Господи, если бы они один раз укололись, ушли бы в монастырь.
Навсегда.
Я чувствую себя окончательным, невероятным, законченным ничтожеством. Это чувство накатывает на меня вдруг, «нипочему», просто так, как будто оно всегда было здесь, где-то неподалеку и только и ждало случая, чтобы показаться.
Я представляю себе, что я не здесь.
Я представляю себе, что это не я занят поисками Марка Шейдера посреди черной пустыни, а я, настоящий я, на самом деле нахожусь сейчас в Карпатах, поросших лесом, я в Горганах, стою на склоне горы и смотрю на протекающую внизу реку, я смотрю на Черемош – здесь он едва ли шире добротного ручья.
Вчера я снова занимался своим обычным делом. Вчера с утра я был на шахте, на которой произошел обвал штрека из-за некачественных опор. Я делал телефонные звонки.
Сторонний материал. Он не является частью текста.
-- ==== Sys2Proof/Laws/State.lean ====
section
/-! SUPPORT. One lemma per field of the device per update: what an update writes, and that it leaves the rest. -/

namespace Sys2Proof.Machine

/-! ## Four -/

@[simp] theorem Four.get_set_same {α : Type} (x : Four α) (n : Fin 4) (v : α) : (x.set n v).get n = v := by
  match n with
  | 0 => rfl
  | 1 => rfl
  | 2 => rfl
  | 3 => rfl

theorem Four.get_set_other {α : Type} (x : Four α) (m n : Fin 4) (v : α) (h : m ≠ n) : (x.set n v).get m = x.get m := by
  match m, n, h with
  | 0, 0, h => exact absurd rfl h
  | 1, 1, h => exact absurd rfl h
  | 2, 2, h => exact absurd rfl h
  | 3, 3, h => exact absurd rfl h
  | 0, 1, _ | 0, 2, _ | 0, 3, _ | 1, 0, _ | 1, 2, _ | 1, 3, _ | 2, 0, _ | 2, 1, _ | 2, 3, _ | 3, 0, _ | 3, 1, _
  | 3, 2, _ => rfl

/-! ## Blocks of the device -/

@[simp] theorem Dev.modWhl_phase (d : Dev) (f : Whl → Whl) : (d.modWhl f).phase = d.phase := rfl
@[simp] theorem Dev.modWhl_free (d : Dev) (f : Whl → Whl) : (d.modWhl f).free = d.free := rfl
@[simp] theorem Dev.modWhl_out (d : Dev) (f : Whl → Whl) : (d.modWhl f).out = d.out := rfl
@[simp] theorem Dev.modWhl_pwr (d : Dev) (f : Whl → Whl) : (d.modWhl f).pwr = d.pwr := rfl
@[simp] theorem Dev.modWhl_glb (d : Dev) (f : Whl → Whl) : (d.modWhl f).glb = d.glb := rfl
@[simp] theorem Dev.modWhl_start (d : Dev) (f : Whl → Whl) : (d.modWhl f).start = d.start := rfl
@[simp] theorem Dev.modWhl_pra (d : Dev) (f : Whl → Whl) : (d.modWhl f).pra = d.pra := rfl
@[simp] theorem Dev.modWhl_evt (d : Dev) (f : Whl → Whl) : (d.modWhl f).evt = d.evt := rfl
@[simp] theorem Dev.modWhl_whl (d : Dev) (f : Whl → Whl) : (d.modWhl f).whl = f d.whl := rfl
@[simp] theorem Dev.modWhl_spn (d : Dev) (f : Whl → Whl) : (d.modWhl f).spn = d.spn := rfl
@[simp] theorem Dev.modWhl_region (d : Dev) (f : Whl → Whl) : (d.modWhl f).region = d.region := rfl
@[simp] theorem Dev.modWhl_wrp (d : Dev) (f : Whl → Whl) : (d.modWhl f).wrp = d.wrp := rfl
@[simp] theorem Dev.modWhl_ccp (d : Dev) (f : Whl → Whl) : (d.modWhl f).ccp = d.ccp := rfl
@[simp] theorem Dev.modWhl_sht (d : Dev) (f : Whl → Whl) : (d.modWhl f).sht = d.sht := rfl
@[simp] theorem Dev.modWhl_que (d : Dev) (f : Whl → Whl) : (d.modWhl f).que = d.que := rfl
@[simp] theorem Dev.modWhl_crd (d : Dev) (f : Whl → Whl) : (d.modWhl f).crd = d.crd := rfl
@[simp] theorem Dev.modWhl_ply (d : Dev) (f : Whl → Whl) : (d.modWhl f).ply = d.ply := rfl
@[simp] theorem Dev.modWhl_dst (d : Dev) (f : Whl → Whl) : (d.modWhl f).dst = d.dst := rfl
@[simp] theorem Dev.modWhl_img (d : Dev) (f : Whl → Whl) : (d.modWhl f).img = d.img := rfl
@[simp] theorem Dev.modWhl_bob (d : Dev) (f : Whl → Whl) : (d.modWhl f).bob = d.bob := rfl

@[simp] theorem Dev.modWrp_phase (d : Dev) (f : Wrp → Wrp) : (d.modWrp f).phase = d.phase := rfl
@[simp] theorem Dev.modWrp_free (d : Dev) (f : Wrp → Wrp) : (d.modWrp f).free = d.free := rfl
@[simp] theorem Dev.modWrp_out (d : Dev) (f : Wrp → Wrp) : (d.modWrp f).out = d.out := rfl
@[simp] theorem Dev.modWrp_pwr (d : Dev) (f : Wrp → Wrp) : (d.modWrp f).pwr = d.pwr := rfl
@[simp] theorem Dev.modWrp_glb (d : Dev) (f : Wrp → Wrp) : (d.modWrp f).glb = d.glb := rfl
@[simp] theorem Dev.modWrp_start (d : Dev) (f : Wrp → Wrp) : (d.modWrp f).start = d.start := rfl
@[simp] theorem Dev.modWrp_pra (d : Dev) (f : Wrp → Wrp) : (d.modWrp f).pra = d.pra := rfl
@[simp] theorem Dev.modWrp_evt (d : Dev) (f : Wrp → Wrp) : (d.modWrp f).evt = d.evt := rfl
@[simp] theorem Dev.modWrp_whl (d : Dev) (f : Wrp → Wrp) : (d.modWrp f).whl = d.whl := rfl
@[simp] theorem Dev.modWrp_spn (d : Dev) (f : Wrp → Wrp) : (d.modWrp f).spn = d.spn := rfl
@[simp] theorem Dev.modWrp_region (d : Dev) (f : Wrp → Wrp) : (d.modWrp f).region = d.region := rfl
@[simp] theorem Dev.modWrp_wrp (d : Dev) (f : Wrp → Wrp) : (d.modWrp f).wrp = f d.wrp := rfl
@[simp] theorem Dev.modWrp_ccp (d : Dev) (f : Wrp → Wrp) : (d.modWrp f).ccp = d.ccp := rfl
@[simp] theorem Dev.modWrp_sht (d : Dev) (f : Wrp → Wrp) : (d.modWrp f).sht = d.sht := rfl
@[simp] theorem Dev.modWrp_que (d : Dev) (f : Wrp → Wrp) : (d.modWrp f).que = d.que := rfl
@[simp] theorem Dev.modWrp_crd (d : Dev) (f : Wrp → Wrp) : (d.modWrp f).crd = d.crd := rfl
@[simp] theorem Dev.modWrp_ply (d : Dev) (f : Wrp → Wrp) : (d.modWrp f).ply = d.ply := rfl
@[simp] theorem Dev.modWrp_dst (d : Dev) (f : Wrp → Wrp) : (d.modWrp f).dst = d.dst := rfl
@[simp] theorem Dev.modWrp_img (d : Dev) (f : Wrp → Wrp) : (d.modWrp f).img = d.img := rfl
@[simp] theorem Dev.modWrp_bob (d : Dev) (f : Wrp → Wrp) : (d.modWrp f).bob = d.bob := rfl

@[simp] theorem Dev.modCcp_phase (d : Dev) (f : Ccp → Ccp) : (d.modCcp f).phase = d.phase := rfl
@[simp] theorem Dev.modCcp_free (d : Dev) (f : Ccp → Ccp) : (d.modCcp f).free = d.free := rfl
@[simp] theorem Dev.modCcp_out (d : Dev) (f : Ccp → Ccp) : (d.modCcp f).out = d.out := rfl
@[simp] theorem Dev.modCcp_pwr (d : Dev) (f : Ccp → Ccp) : (d.modCcp f).pwr = d.pwr := rfl
@[simp] theorem Dev.modCcp_glb (d : Dev) (f : Ccp → Ccp) : (d.modCcp f).glb = d.glb := rfl
@[simp] theorem Dev.modCcp_start (d : Dev) (f : Ccp → Ccp) : (d.modCcp f).start = d.start := rfl
@[simp] theorem Dev.modCcp_pra (d : Dev) (f : Ccp → Ccp) : (d.modCcp f).pra = d.pra := rfl
@[simp] theorem Dev.modCcp_evt (d : Dev) (f : Ccp → Ccp) : (d.modCcp f).evt = d.evt := rfl
@[simp] theorem Dev.modCcp_whl (d : Dev) (f : Ccp → Ccp) : (d.modCcp f).whl = d.whl := rfl
@[simp] theorem Dev.modCcp_spn (d : Dev) (f : Ccp → Ccp) : (d.modCcp f).spn = d.spn := rfl
@[simp] theorem Dev.modCcp_region (d : Dev) (f : Ccp → Ccp) : (d.modCcp f).region = d.region := rfl
@[simp] theorem Dev.modCcp_wrp (d : Dev) (f : Ccp → Ccp) : (d.modCcp f).wrp = d.wrp := rfl
@[simp] theorem Dev.modCcp_ccp (d : Dev) (f : Ccp → Ccp) : (d.modCcp f).ccp = f d.ccp := rfl
@[simp] theorem Dev.modCcp_sht (d : Dev) (f : Ccp → Ccp) : (d.modCcp f).sht = d.sht := rfl
@[simp] theorem Dev.modCcp_que (d : Dev) (f : Ccp → Ccp) : (d.modCcp f).que = d.que := rfl
@[simp] theorem Dev.modCcp_crd (d : Dev) (f : Ccp → Ccp) : (d.modCcp f).crd = d.crd := rfl
@[simp] theorem Dev.modCcp_ply (d : Dev) (f : Ccp → Ccp) : (d.modCcp f).ply = d.ply := rfl
@[simp] theorem Dev.modCcp_dst (d : Dev) (f : Ccp → Ccp) : (d.modCcp f).dst = d.dst := rfl
@[simp] theorem Dev.modCcp_img (d : Dev) (f : Ccp → Ccp) : (d.modCcp f).img = d.img := rfl
@[simp] theorem Dev.modCcp_bob (d : Dev) (f : Ccp → Ccp) : (d.modCcp f).bob = d.bob := rfl

@[simp] theorem Dev.modPly_phase (d : Dev) (f : Ply → Ply) : (d.modPly f).phase = d.phase := rfl
@[simp] theorem Dev.modPly_free (d : Dev) (f : Ply → Ply) : (d.modPly f).free = d.free := rfl
@[simp] theorem Dev.modPly_out (d : Dev) (f : Ply → Ply) : (d.modPly f).out = d.out := rfl
@[simp] theorem Dev.modPly_pwr (d : Dev) (f : Ply → Ply) : (d.modPly f).pwr = d.pwr := rfl
@[simp] theorem Dev.modPly_glb (d : Dev) (f : Ply → Ply) : (d.modPly f).glb = d.glb := rfl
@[simp] theorem Dev.modPly_start (d : Dev) (f : Ply → Ply) : (d.modPly f).start = d.start := rfl
@[simp] theorem Dev.modPly_pra (d : Dev) (f : Ply → Ply) : (d.modPly f).pra = d.pra := rfl
@[simp] theorem Dev.modPly_evt (d : Dev) (f : Ply → Ply) : (d.modPly f).evt = d.evt := rfl
@[simp] theorem Dev.modPly_whl (d : Dev) (f : Ply → Ply) : (d.modPly f).whl = d.whl := rfl
@[simp] theorem Dev.modPly_spn (d : Dev) (f : Ply → Ply) : (d.modPly f).spn = d.spn := rfl
@[simp] theorem Dev.modPly_region (d : Dev) (f : Ply → Ply) : (d.modPly f).region = d.region := rfl
@[simp] theorem Dev.modPly_wrp (d : Dev) (f : Ply → Ply) : (d.modPly f).wrp = d.wrp := rfl
@[simp] theorem Dev.modPly_ccp (d : Dev) (f : Ply → Ply) : (d.modPly f).ccp = d.ccp := rfl
@[simp] theorem Dev.modPly_sht (d : Dev) (f : Ply → Ply) : (d.modPly f).sht = d.sht := rfl
@[simp] theorem Dev.modPly_que (d : Dev) (f : Ply → Ply) : (d.modPly f).que = d.que := rfl
@[simp] theorem Dev.modPly_crd (d : Dev) (f : Ply → Ply) : (d.modPly f).crd = d.crd := rfl
@[simp] theorem Dev.modPly_ply (d : Dev) (f : Ply → Ply) : (d.modPly f).ply = f d.ply := rfl
@[simp] theorem Dev.modPly_dst (d : Dev) (f : Ply → Ply) : (d.modPly f).dst = d.dst := rfl
@[simp] theorem Dev.modPly_img (d : Dev) (f : Ply → Ply) : (d.modPly f).img = d.img := rfl
@[simp] theorem Dev.modPly_bob (d : Dev) (f : Ply → Ply) : (d.modPly f).bob = d.bob := rfl

@[simp] theorem Dev.modSht_phase (d : Dev) (f : Sht → Sht) : (d.modSht f).phase = d.phase := rfl
@[simp] theorem Dev.modSht_free (d : Dev) (f : Sht → Sht) : (d.modSht f).free = d.free := rfl
@[simp] theorem Dev.modSht_out (d : Dev) (f : Sht → Sht) : (d.modSht f).out = d.out := rfl
@[simp] theorem Dev.modSht_pwr (d : Dev) (f : Sht → Sht) : (d.modSht f).pwr = d.pwr := rfl
@[simp] theorem Dev.modSht_glb (d : Dev) (f : Sht → Sht) : (d.modSht f).glb = d.glb := rfl
@[simp] theorem Dev.modSht_start (d : Dev) (f : Sht → Sht) : (d.modSht f).start = d.start := rfl
@[simp] theorem Dev.modSht_pra (d : Dev) (f : Sht → Sht) : (d.modSht f).pra = d.pra := rfl
@[simp] theorem Dev.modSht_evt (d : Dev) (f : Sht → Sht) : (d.modSht f).evt = d.evt := rfl
@[simp] theorem Dev.modSht_whl (d : Dev) (f : Sht → Sht) : (d.modSht f).whl = d.whl := rfl
@[simp] theorem Dev.modSht_spn (d : Dev) (f : Sht → Sht) : (d.modSht f).spn = d.spn := rfl
@[simp] theorem Dev.modSht_region (d : Dev) (f : Sht → Sht) : (d.modSht f).region = d.region := rfl
@[simp] theorem Dev.modSht_wrp (d : Dev) (f : Sht → Sht) : (d.modSht f).wrp = d.wrp := rfl
@[simp] theorem Dev.modSht_ccp (d : Dev) (f : Sht → Sht) : (d.modSht f).ccp = d.ccp := rfl
@[simp] theorem Dev.modSht_sht (d : Dev) (f : Sht → Sht) : (d.modSht f).sht = f d.sht := rfl
@[simp] theorem Dev.modSht_que (d : Dev) (f : Sht → Sht) : (d.modSht f).que = d.que := rfl
@[simp] theorem Dev.modSht_crd (d : Dev) (f : Sht → Sht) : (d.modSht f).crd = d.crd := rfl
@[simp] theorem Dev.modSht_ply (d : Dev) (f : Sht → Sht) : (d.modSht f).ply = d.ply := rfl
@[simp] theorem Dev.modSht_dst (d : Dev) (f : Sht → Sht) : (d.modSht f).dst = d.dst := rfl
@[simp] theorem Dev.modSht_img (d : Dev) (f : Sht → Sht) : (d.modSht f).img = d.img := rfl
@[simp] theorem Dev.modSht_bob (d : Dev) (f : Sht → Sht) : (d.modSht f).bob = d.bob := rfl

@[simp] theorem Dev.modDst_phase (d : Dev) (f : Dst → Dst) : (d.modDst f).phase = d.phase := rfl
@[simp] theorem Dev.modDst_free (d : Dev) (f : Dst → Dst) : (d.modDst f).free = d.free := rfl
@[simp] theorem Dev.modDst_out (d : Dev) (f : Dst → Dst) : (d.modDst f).out = d.out := rfl
@[simp] theorem Dev.modDst_pwr (d : Dev) (f : Dst → Dst) : (d.modDst f).pwr = d.pwr := rfl
@[simp] theorem Dev.modDst_glb (d : Dev) (f : Dst → Dst) : (d.modDst f).glb = d.glb := rfl
@[simp] theorem Dev.modDst_start (d : Dev) (f : Dst → Dst) : (d.modDst f).start = d.start := rfl
@[simp] theorem Dev.modDst_pra (d : Dev) (f : Dst → Dst) : (d.modDst f).pra = d.pra := rfl
@[simp] theorem Dev.modDst_evt (d : Dev) (f : Dst → Dst) : (d.modDst f).evt = d.evt := rfl
@[simp] theorem Dev.modDst_whl (d : Dev) (f : Dst → Dst) : (d.modDst f).whl = d.whl := rfl
@[simp] theorem Dev.modDst_spn (d : Dev) (f : Dst → Dst) : (d.modDst f).spn = d.spn := rfl
@[simp] theorem Dev.modDst_region (d : Dev) (f : Dst → Dst) : (d.modDst f).region = d.region := rfl
@[simp] theorem Dev.modDst_wrp (d : Dev) (f : Dst → Dst) : (d.modDst f).wrp = d.wrp := rfl
@[simp] theorem Dev.modDst_ccp (d : Dev) (f : Dst → Dst) : (d.modDst f).ccp = d.ccp := rfl
@[simp] theorem Dev.modDst_sht (d : Dev) (f : Dst → Dst) : (d.modDst f).sht = d.sht := rfl
@[simp] theorem Dev.modDst_que (d : Dev) (f : Dst → Dst) : (d.modDst f).que = d.que := rfl
@[simp] theorem Dev.modDst_crd (d : Dev) (f : Dst → Dst) : (d.modDst f).crd = d.crd := rfl
@[simp] theorem Dev.modDst_ply (d : Dev) (f : Dst → Dst) : (d.modDst f).ply = d.ply := rfl
@[simp] theorem Dev.modDst_dst (d : Dev) (f : Dst → Dst) : (d.modDst f).dst = f d.dst := rfl
@[simp] theorem Dev.modDst_img (d : Dev) (f : Dst → Dst) : (d.modDst f).img = d.img := rfl
@[simp] theorem Dev.modDst_bob (d : Dev) (f : Dst → Dst) : (d.modDst f).bob = d.bob := rfl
Я отдавал распоряжения спасательной команде. Я снова применял все ту же формулу: А умножить на В умножить на Х. А умножить на Y.
И восемь шахтеров навсегда остались в забое.
Живыми они стоили бы дороже.
Я шатаюсь, потому что мне тяжело стоять, тяжело от того, что на меня давит огромное небо Карпат, а где-то далеко под ногами петляет горная речушка. Или мне тяжело стоять от того, что вчера вечером я опять пил с шахтерами?
На самом деле наркотики – это очень полезная для государства штука. Если бы не было наркотиков, их надо было бы выдумать. Наркомания – это последний оплот государственного права на табу без объяснения причин. Людям можно запретить что-то делать, сказав: «Это плохо». Людям можно запретить что-то делать, сказав: «Сделав это, вы умрете».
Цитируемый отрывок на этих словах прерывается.